Serge Ginger : Fondateur de l'Ecole Parisienne de Gestalt. Je voulais vous poser la question complémentaire, c'est-à-dire qui connaissez-vous en Amérique qui développe vos idées. Parce que j'ai retenu notamment dans vos écrits plusieurs thèmes, l'implication contrôlée dont on a parlé tout à l'heure, l'exploitation thérapeutique du contre-transfert, ce qui ce passe entre le client et moi, ici et maintenant pendant la séance, avec même les temps de feed-back sur la séance en thérapie individuelle. J'ai retenu aussi le thème de la complémentarité de la thérapie de groupe et de la thérapie individuelle avec le même psychothérapeute de la même équipe, etc, beaucoup de choses que nous pratiquons justement à l’EPG depuis 30 ans, mais que je n'ai pas lues dans d'autres ouvrages américains. Donc ma question c'est : Aux Etats-Unis quel autre auteur développe ces idées là? Qui sont en fait répandues dans le milieu gestaltiste français et pas uniquement gestaltiste et dans le milieu humaniste existentiel, aussi en analyse transactionnelle, et en approche rogérienne, la France étant pétrie d'une synthèse entre la psychanalyse européenne et l'approche humaniste existentielle américaine.

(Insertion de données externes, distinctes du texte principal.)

/-- Every operation that completes starts from the state with the clock set and nothing emitted, and applies
updates of `Keeps` only (R62, R66), but for FAULT_REPORT of any code (`hr`) and TURN.HAZARD_OFF (`hz`). -/
theorem Keeps.exec (K : Keeps P) {i : Instr} {s t : State}
    (hr : ∀ code now, i = .faultReport code now → code ≠ 0 → ∀ u, P u → P (reportFault code u.lastNow u))
    (hz : bringsHazardOff i → ∀ u, P u → P (enterOff u))
    (h0 : ∀ now, s.lastNow ≤ now → P { s.begun with lastNow := now }) (h : exec i s = .next t) : P t := by
  have hb : P s.begun := h0 s.lastNow (BitVec.le_refl _)
  have row : ∀ {now : Time} {ch op arg ver ctr ck st},
      StepsKeep (fun s => P s ∧ s.lastNow = now) st → command ch op arg ver ctr ck now st s = .next t → P t := by
    intro now ch op arg ver ctr ck st hst h
    obtain ⟨hl, rfl⟩ := (performAt_eq_next _ _ _ _).1 h
    exact ((K.atClock now).validate rfl ch op arg _ ck hst ⟨h0 now hl, rfl⟩).1
  have ign : ∀ {now : Time}, ignoreFrame now s = .next t → P t := by
    intro now h
    obtain ⟨hl, rfl⟩ := (performAt_eq_next _ _ _ _).1 h
    exact h0 now hl
  have at_ : ∀ {now : Time} {f : State → State}, (∀ u, P u → u.lastNow = now → P (f u)) →
      performAt now f s = .next t → P t := by
    intro now f hf h
    obtain ⟨hl, rfl⟩ := (performAt_eq_next _ _ _ _).1 h
    exact hf _ (h0 now hl) rfl
  have now_ : ∀ {f : State → State}, (∀ u, P u → P (f u)) → perform f s = .next t → P t := by
    intro f hf h
    obtain rfl := (perform_eq_next _ _ _).1 h
    exact hf _ hb
  have Kt := fun now => K.atClock now
  cases i
  case doorLockAll => exact row ((Kt _).driveAll _) h
  case doorUnlockAll => exact row ((Kt _).driveAll _) h
  case doorLockSingle => exact row ((Kt _).driveSelected _ _) h
  case doorUnlockSingle => exact row ((Kt _).driveSelected _ _) h
  case lightHlOff => exact row ((Kt _).lightStepsHl _ _) h
  case lightHlOn => exact row ((Kt _).lightStepsHl _ _) h
  case lightHlAuto => exact row ((Kt _).lightStepsHl _ _) h
  case lightHlHighOn => exact row ((Kt _).lightStepsHl _ _) h
  case lightHlHighOff => exact row ((Kt _).lightStepsHl _ _) h
  case lightIntOff => exact row ((Kt _).lightStepsInt _ _) h
  case lightIntOn => exact row ((Kt _).lightStepsInt _ _) h
  case lightIntAuto => exact row ((Kt _).lightStepsInt _ _) h
  case turnOff => exact row (K.turnRow .off (.inl (by decide))) h
  case turnLeft => exact row (K.turnRow .left (.inl (by decide))) h
  case turnRight => exact row (K.turnRow .right (.inl (by decide))) h
  case turnHazardOn => exact row (K.turnRow .hazardOn (.inl (by decide))) h
  case turnHazardOff => exact row (K.turnRow .hazardOff (.inr (hz trivial))) h
  case doorStatus => exact ign h
  case lightingStatus => exact ign h
  case turnStatus => exact ign h
  case faultStatus => exact ign h
  case heartbeat => exact ign h
  case route f now =>
    unfold Machine.exec execRoute at h
    dsimp only at h
    split at h
    · exact at_ (fun u hu hn => K.routeFrame hn f hz hu) h
    · cases h
  case sched => exact at_ (fun u hu hn => K.sched hn hu) h
  case doorTick => exact now_ (fun u hu => K.lock u _ hu) h
  case lightTick => exact at_ (fun u hu hn => K.lightTick hn hu) h
  case turnTick => exact at_ (fun u hu hn => K.turnTick hn hu) h
  case checkTimeout => exact at_ (fun u hu hn => K.checkTimeout hn hu) h
  case setAmbient => exact at_ (fun u hu hn => hn ▸ K.ambient u _ hu) h
  case setDoorOpen => exact now_ (fun u hu => K.doorOpen u _ hu) h
  case renderDoorStatus => exact now_ (fun u hu => K.send u .doorStatus _ rfl hu) h
  case renderLightStatus => exact now_ (fun u hu => K.send u .lightingStatus _ rfl hu) h
  case renderTurnStatus => exact now_ (fun u hu => K.send u .turnStatus _ rfl hu) h
  case renderFaultStatus => exact now_ (fun u hu => K.send u .faultStatus _ rfl hu) h
  case renderHeartbeat => exact at_ (fun u hu _ => K.send u .heartbeat _ rfl hu) h
  case faultReport code now =>
    unfold Machine.exec execFaultReport at h
    dsimp only at h
    split at h
    · cases h
    next hc => exact at_ (fun u hu hn => hn ▸ hr code now rfl hc u hu) h
  case faultClear => exact now_ (fun u hu => K.clear u _ hu) h
  case faultClearAll => exact now_ (fun u hu => K.clearAll u hu) h
  case faultIsActive => exact now_ (fun u hu => K.returning u _ hu) h
  case faultCount => exact now_ (fun u hu => K.returning u _ hu) h
  case faultFlags => exact now_ (fun u hu => K.returning u _ hu) h
  case faultMostRecent => exact now_ (fun u hu => K.returning u _ hu) h
  case checksum bytes =>
    cases bytes with
    | nil => cases h
    | cons => exact now_ (fun u hu => K.returning u _ hu) h
  case validateChecksum claimed bytes =>
    cases bytes with
    | nil => cases h
    | cons => exact now_ (fun u hu => K.returning u _ hu) h
  case buildVc => exact now_ (fun u hu => K.returning u _ hu) h
  case extractVersion => exact now_ (fun u hu => K.returning u _ hu) h
  case extractCounter => exact now_ (fun u hu => K.returning u _ hu) h
  case validateCounter => exact now_ (fun u hu => K.returning u _ hu) h
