theorem getLsbD_flags1 (w : BitVec 16) {k : Nat} (hk : k < 8) : (flags1 w).getLsbD k = w.getLsbD k := by
  simp [flags1, hk]

theorem getLsbD_flags2 (w : BitVec 16) {k : Nat} (hk : k < 8) : (flags2 w).getLsbD k = w.getLsbD (k + 8) := by
  simp [flags2, hk, Nat.add_comm]

/-- Settles O16: each operation answers what its definition says; a code is active when a record carries it
(`faultActive_eq_any`), which R35 (d) denies of code 0 (`codes_ne_zero_iff`). -/
theorem faultClearAllAndQueries : Obligations.FaultClearAllAndQueries := by
  unfold Obligations.FaultClearAllAndQueries
  intro s
  refine ⟨fun _ => rfl, rfl, fun code => ?active, fun hinv => ?zero, rfl,
    ⟨_, _, exec_faultFlags s, fun k hk => ⟨getLsbD_flags1 _ hk, getLsbD_flags2 _ hk⟩⟩, rfl⟩
  case active => rw [exec_faultIsActive, faultActive_eq_any]
  case zero =>
    obtain ⟨hcap, -, -, hcodes, -⟩ := hinv
    exact ⟨by rw [exec_faultIsActive, (codes_ne_zero_iff s).1 hcodes], hcap⟩

end Sys2Proof.Machine
end

section
/-! PROOFS. Command validation (42_command_validation.md): which check of R160 answers a command frame and with
what (R161 to R164), what an accepted command writes (R167), and what a rejected one leaves alone (R168). -/

namespace Sys2Proof.Machine

/-! ## The checks of R162 and R164 -/

/-- R162: the checksum covers the first three bytes. -/
theorem validateChecksum_eq_true_iff (op arg vc ck : Byte) :
    validateChecksum [op, arg, vc] ck = true ↔ ck = 0xAA ^^^ op ^^^ arg ^^^ vc := by
  rw [eq_comm (a := ck)]
  exact beq_iff_eq

/-- R164: an unexpected counter as a number. -/
theorem validateCounter_eq_false_iff (received last : Nib) :
    validateCounter received last = false ↔ received.toNat ≠ (last.toNat + 1) % 16 := by
  rw [Bool.eq_false_iff, ne_eq, validateCounter_eq_true_iff, nib_eq_succ_iff]

/-! ## The channels' own steps -/

/-- R182: a single-door command rejects with InvalidCommand only. -/
theorem driveSelected_rejected {drive : LockState → LockState} {doorId res : Byte} {fc : Option Byte} {s : State}
    (h : driveSelected drive doorId s = .rejected res fc) : res = resInvalidCommand := by
  unfold driveSelected at h
  split at h <;> cases h
  rfl

/-- R165, R181, R182, R201, R202, R231: the channels' own steps reject with InvalidCommand only. -/
theorem channelSteps_rejected {s : State} {ch : Channel} {now : Time} {op arg res : Byte} {fc : Option Byte}
    (h : channelSteps now ch op arg s = .rejected res fc) : res = resInvalidCommand := by
  cases ch with
  | door =>
    change doorSteps op arg s = _ at h
    unfold doorSteps driveAll at h
    split_ifs at h
    · exact driveSelected_rejected h
    · exact driveSelected_rejected h
    · cases h
      rfl
  | light =>
    change lightSteps op arg s = _ at h
    unfold lightSteps at h
    split at h
    · cases h
      rfl
    · split at h <;> cases h
      rfl
  | turn =>
    change turnSteps now op arg s = _ at h
    unfold turnSteps at h
    split at h <;> cases h
    rfl

/-- The five bytes the tables of R96, R97 and R99 draw their codes from. -/
theorem byte_le_four {b : Byte} (h : b.toNat ≤ 4) : b = 0 ∨ b = 1 ∨ b = 2 ∨ b = 3 ∨ b = 4 := by
  bv_omega

/-- R88, R182: a door-select byte of 0 to 3 names a door, which is driven. -/
theorem driveSelected_of_le {doorId : Byte} (h : doorId.toNat ≤ 3) (drive : LockState → LockState) (s : State) :
    ∃ t, driveSelected drive doorId s = .applied t := by
  rw [driveSelected, doorSelect, if_pos (BitVec.lt_def.2 (Nat.lt_succ_of_le h))]
  exact ⟨_, rfl⟩

/-- R97, R201: the bytes 0 to 4 are headlight codes. -/
theorem headlightCmd_of_le {b : Byte} (h : b.toNat ≤ 4) : ∃ c, headlightCmd b = some c := by
  obtain rfl | rfl | rfl | rfl | rfl := byte_le_four h <;> exact ⟨_, rfl⟩

/-- R98, R202: every interior mode but 3 is legal. -/
theorem interiorCmd_of_ne {b : Byte} (h : b.toNat % 4 ≠ 3) : ∃ m, interiorCmd b = some m := by
  have hbits : (interiorModeBits b).toNat = b.toNat % 4 := by
    rw [interiorModeBits, BitVec.extractLsb'_toNat, Nat.shiftRight_zero]
  unfold interiorCmd codeIntOff codeIntOn codeIntAuto
  split_ifs
  · exact ⟨_, rfl⟩
  · exact ⟨_, rfl⟩
  · exact ⟨_, rfl⟩
  · bv_omega

/-- R99, R231: the bytes 0 to 4 are turn commands. -/
theorem turnCmd_of_le {b : Byte} (h : b.toNat ≤ 4) : ∃ c, turnCmd b = some c := by
  obtain rfl | rfl | rfl | rfl | rfl := byte_le_four h <;> exact ⟨_, rfl⟩

/-- R180 to R182: the door commands 1 to 4 are applied, those of a single door where the door byte names one. -/
theorem doorSteps_of_legal {op arg : Byte} (h1 : 1 ≤ op.toNat) (h4 : op.toNat ≤ 4)
    (hdoor : 3 ≤ op.toNat → arg.toNat ≤ 3) (s : State) : ∃ t, doorSteps op arg s = .applied t := by
  obtain rfl | rfl | rfl | rfl | rfl := byte_le_four h4
  · exact absurd h1 (by decide)
  · exact ⟨_, rfl⟩
  · exact ⟨_, rfl⟩
  · exact driveSelected_of_le (hdoor (by decide)) lockDrive s
  · exact driveSelected_of_le (hdoor (by decide)) unlockDrive s

/-- R200 to R202: a lighting command with a legal headlight code and a legal interior mode is applied. -/
theorem lightSteps_of_legal {op arg : Byte} (hop : op.toNat ≤ 4) (harg : arg.toNat % 4 ≠ 3) (s : State) :
    ∃ t, lightSteps op arg s = .applied t := by
  obtain ⟨c, hc⟩ := headlightCmd_of_le hop
  obtain ⟨m, hm⟩ := interiorCmd_of_ne harg
  rw [lightSteps, hc, hm]
  exact ⟨_, rfl⟩

/-- R230, R231: a legal turn command is applied, whatever its second byte. -/
theorem turnSteps_of_legal {op : Byte} (hop : op.toNat ≤ 4) (now : Time) (arg : Byte) (s : State) :
    ∃ t, turnSteps now op arg s = .applied t := by
  obtain ⟨c, hc⟩ := turnCmd_of_le hop
  rw [turnSteps, hc]
  exact ⟨_, rfl⟩

/-! ## ROUTE of a command frame -/

/-- R260, R326, U5: ROUTE answers for a Frame value at a time not below the last one, and hands the frame on. -/
theorem exec_route_eq_next (f : Frame) (now : Time) (s t : State) :
    exec (.route f now) s = .next t ↔
      f.data.length ≤ 8 ∧ s.lastNow ≤ now ∧ t = routeFrame f now (s.atTime now) := by
  change execRoute f now s = .next t ↔ _
  unfold execRoute Frame.wellFormed
  by_cases hlen : f.data.length ≤ 8
  · rw [if_pos (decide_eq_true hlen), performAt_eq_next, and_iff_right hlen]
    rfl
  · simp [hlen]

/-- R260: a channel's identifier selects its handler. -/
theorem routeFrame_of_ident {f : Frame} {ch : Channel} (h : f.id = ch.ident) (now : Time) (s : State) :
    routeFrame f now s = handle ch f now (channelSteps now ch) s := by
  obtain ⟨id, data⟩ := f
  subst h
  cases ch <;> rfl

section
variable {s : State} {ch : Channel} {now : Time}

/-- R160: ROUTE of a frame with a command identifier performs HANDLE on its channel. -/
theorem exec_route_handle {data : List Byte} (hl : s.lastNow ≤ now) (hlen : data.length ≤ 8) :
    exec (.route ⟨ch.ident, data⟩ now) s =
      .next (handle ch ⟨ch.ident, data⟩ now (channelSteps now ch) (s.atTime now)) :=
  (exec_route_eq_next ..).2 ⟨hlen, hl, (routeFrame_of_ident rfl ..).symm⟩

/-- R160: a 4-byte command frame passes the length check. -/
theorem exec_route_validate (op arg vc ck : Byte) (hl : s.lastNow ≤ now) :
    exec (.route ⟨ch.ident, [op, arg, vc, ck]⟩ now) s =
      .next (validate ch op arg vc ck now (channelSteps now ch op arg) (s.atTime now)) :=
  exec_route_handle hl (by decide : 4 ≤ 8)

/-- R160, R165, R167: an admitted command frame whose command the channel's steps apply is accepted. -/
theorem exec_route_accept {op arg ck : Byte} {ver ctr : Nib} {u : State} (hl : s.lastNow ≤ now)
    (hadmits : s.admits ch op arg ver ctr ck) (hsteps : channelSteps now ch op arg (s.atTime now) = .applied u) :
    exec (.route ⟨ch.ident, [op, arg, ver ++ ctr, ck]⟩ now) s = .next (accept ch ctr now u) := by
  obtain ⟨hck, hctr⟩ := hadmits
  have hcounter : extractCounter (ver ++ ctr) = ctr := extractCounter_buildVc ver ctr
  rw [exec_route_validate _ _ _ _ hl]
  rcases validate_cases ch op arg (ver ++ ctr) ck now (channelSteps now ch op arg) (s.atTime now) with
    ⟨hbad, -⟩ | ⟨-, hseeded, hbad, -⟩ | ⟨-, -, ⟨res, fc, hrej, -⟩ | ⟨u', happ, e⟩⟩
  · exact absurd ((validateChecksum_eq_true_iff ..).2 hck) (Bool.eq_false_iff.1 hbad)
  · rw [hcounter] at hbad
    exact absurd ((validateCounter_eq_true_iff ..).2 (hctr hseeded)) (Bool.eq_false_iff.1 hbad)
  · rw [hsteps] at hrej
    cases hrej
  · rw [hsteps] at happ
    cases happ
    rw [e, hcounter]

end

/-! ## The three common checks -/

/-- R166: the exception entry of an operation that has just begun, with a fault to report. -/
theorem reject_some_atTime (ch : Channel) (res c : Byte) (now : Time) (s : State) :
    reject ch res (some c) now (s.atTime now) = reportFault c now (s.rejectedOn ch res now) :=
  reject_some ..

/-- Settles O20: a payload that is not four bytes long is rejected unread (`handle_of_length`). -/
theorem wrongLengthIsRejected : Obligations.WrongLengthIsRejected := by
  unfold Obligations.WrongLengthIsRejected
  intro s ch data now hl hlen hne
  rw [exec_route_handle hl hlen, handle_of_length _ _ _ _ _ hne, reject_some_atTime]
  rfl

/-- Settles O21: the checksum is the first check after the length (`validate`). -/
theorem badChecksumIsRejected : Obligations.BadChecksumIsRejected := by
  unfold Obligations.BadChecksumIsRejected
  intro s ch b0 b1 b2 b3 now hl hck
  have hbad : validateChecksum [b0, b1, b2] b3 = false :=
    Bool.eq_false_iff.2 (mt (validateChecksum_eq_true_iff ..).1 hck)
  rw [exec_route_validate _ _ _ _ hl, validate, if_pos hbad, reject_some_atTime]
  rfl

I.D.Y. : En fait je n'ai jamais considéré la thérapie existentialiste comme étant une école particulière de psychothérapie. Je pense que les thérapeutes devraient être formés à toutes les approches de traitements, y compris l'analyse, la gestalt, même l'approche comportementaliste pour certains, de plus le thérapeute devra avoir une sensibilité pour les questions existentielles. Les questions existentielles sont importantes pour certaines personnes en thérapie, pas pour d'autres, ou certaines étapes de la thérapie et pas d'autres. Ayant dis cela, je voudrais affiner d'avantage cette affirmation. Comme vous le savez tous, en fait la thérapie se compose d'idées puissantes et de la relation, c'est les deux outils principaux que nous aillions. Pourquoi, si vous regardez comment je mène mes thérapies, il se peut que pendant plusieurs mois, je ne fasse aucun commentaire par rapport aux questions existentielles. Sachez-si vous regardez les idées ou le contenu. Mais si vous regardez la relation que j'ai avec le malade, vous verrez en fait, que tout est imprégné des idées existentielles. Je pense très fortement en fait que mes patients et moi-même nous sommes vraiment confrontés à la vie en tant qu'être fini, dans la finitude. Et donc je ne pense pas que j'ai là devant moi un malade avec un problème particulier et que moi je suis le guérisseur qui n'a pas ce problème. J'aimerais trouver un terme bien meilleur en fait que "patient"/"thérapeute". Et une meilleure façon de le regarder cela serait des co-voyageurs ou des compagnons de route. Schopenhauer a utilisé les mots de compagnons de souffrance. Je pense que ce sont des idées très courantes dans vos travaux de gestalt. On vient de me donner le livre de Serge et celui de Gonzague, et je vois ces idées qui sont reflétées dans leurs œuvres de la même façon. J'aime la métaphore, que nous somme en voyage avec le patient, et que nous sommes leur guide. C'est une réponse très longue que je donne, mais en fait ce que je veux trouver, c'est des thérapeutes qui sont vraiment très formés pour leur donner une vision existentielle de l'humain.
Ta question aussi tournait autour de l'implication contrôlée et comment le thérapeute se dévoile, comme vous le voyez avec Marc et beaucoup d'autres histoires que j'ai écrites, je me révèle beaucoup. Il n'y pas autre chose que je puisse dire à un thérapeute américain pour le déstabiliser. Peut-être cela va vous aider, si je vous parle des différents types d'implication et de dévoilement. Je pense souvent à trois champs différents de dévoilement : ce que je révèle autour des mécanismes de la thérapie au patient, cela serait un des champs, ce que je révèle de mes sentiments dans l'ici et maintenant dans la séance de thérapie, et troisièmement ce que vous allez révéler de votre vie personnelle passée ou présente.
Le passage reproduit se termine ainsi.